While disposing of Billings's body, the trio lose their vehicles during a police chase. Kat goes to a dinner party which is actually an intervention, given her sudden and secretive change in behaviour. Kat dramatically confesses to needing help while Marlon steals car keys, and Hugh defends the body from a neighbourhood dog. They drive away, meet Shosh and bury the body.

Kat and Marlon learn that Metcalfe is having Billings' phone hacked and try to retrieve it, but it is a trap which exposes them as the informants. Fly takes them to a remote area and feigns killing them but lets them go, liking them and believing that Metcalfe went too far. The three consider fleeing the country but they are arrested by the police.

Dawes learns the trio's real identities and is reluctant to file charges, but is under pressure to deliver major drug arrests. Kat suggests sending them in undercover to work Fly as an informant, since he trusts them and is disillusioned with Metcalfe. Fly wears a wire but as part of a drug exchange Metcalfe gives Fly to the Albanians for execution. The trio intervene, pretending to be undercover police officers to extract Fly. They succeed in the bluff and get Metcalfe to incriminate himself. The police rush in and make arrests, while Shosh kills Metcalfe to protect Fly and the trio. Fly, learning that they are improv actors, rewards them each with cash from Metcalfe's briefcase.

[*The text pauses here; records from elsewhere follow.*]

/-! PASSAGE_QUERY (R78, R79). -/

/-- FLAGS of PASSAGE_QUERY. -/
def Passage.flags (p : Passage) : Nat :=
  bit p.failing + 2 * bit p.tagFail + 4 * bit p.leg.isSome + 8 * bit p.onProt + 16 * bit p.unusable

/-- The PASSAGE_QUERY response (Table 2.9); all counters stand at one chamber boundary, that of the current chamber (R79). -/
def State.queryReply (s : State) (id : Nat) (p : Passage) : List Byte :=
  le 1 0 ++ le 1 p.st ++ le 2 id ++ le 2 p.slots ++ le 1 p.mode ++ le 1 p.skew ++ p.ing.bytes ++ p.eg.bytes ++ le 4 p.bound ++
    le 4 p.maxSeen ++ le 8 p.start ++ le 8 (p.stop.getD 0) ++ le 8 s.chamber ++ (p.countsAt s.chamber).flatMap (fun c => le 8 c.toNat) ++ le 1 p.flags ++ zeros 3

/-- PASSAGE_QUERY. -/
def State.cmdPassageQuery (s : State) (q : Request) : State :=
  let p? := tget s.pas (q.u 0 2)
  s.serve 0x0303 q 108 (q.len == 2)
    [.bad p?.isNone .badParam 0, s.anyTenant q, .bad (match p? with | some p => p.owner != q.tenant | none => false) .notOwner 0]
    fun s => match p? with | some p => (s, some (s.queryReply (q.u 0 2) p)) | none => (s, none)

end Sys2Proof.Machine
end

Afterwards, Marlon impresses a casting agent with his authenticity, Hugh pursues his passion by opening a wine shop, and Kat's improv group becomes immensely popular amid rumours of their undercover work.

== Production ==
The film was announced in February 2024, with Tom Kingsley set to direct. It was based on an original story by Derek Connolly and Colin Trevorrow, and written by British comedy duo Ben Ashenden and Alexander Owen. The project was produced by Trevorrow through Metronome Film Co., alongside Walter F. Parkes and Laurie MacDonald, with Annys Hamilton serving as co-producer.

The main cast—Bryce Dallas Howard, Orlando Bloom, Sean Bean, Nick Mohammed, Ian McShane, Paddy Considine, and Sonoya Mizuno—was announced on 1 February 2024.

Principal photography began on 5 February 2024 in London.

== Release ==
Deep Cover was released globally on Amazon Prime Video on 12 June 2025.

The film premiered exclusively on the streaming platform as part of Prime Video's 2025 summer slate of original British productions.

== Reception ==
 Metacritic, which uses a weighted average, assigned the film a score of 67 out of 100, based on 10 critics, indicating "generally favorable" reviews.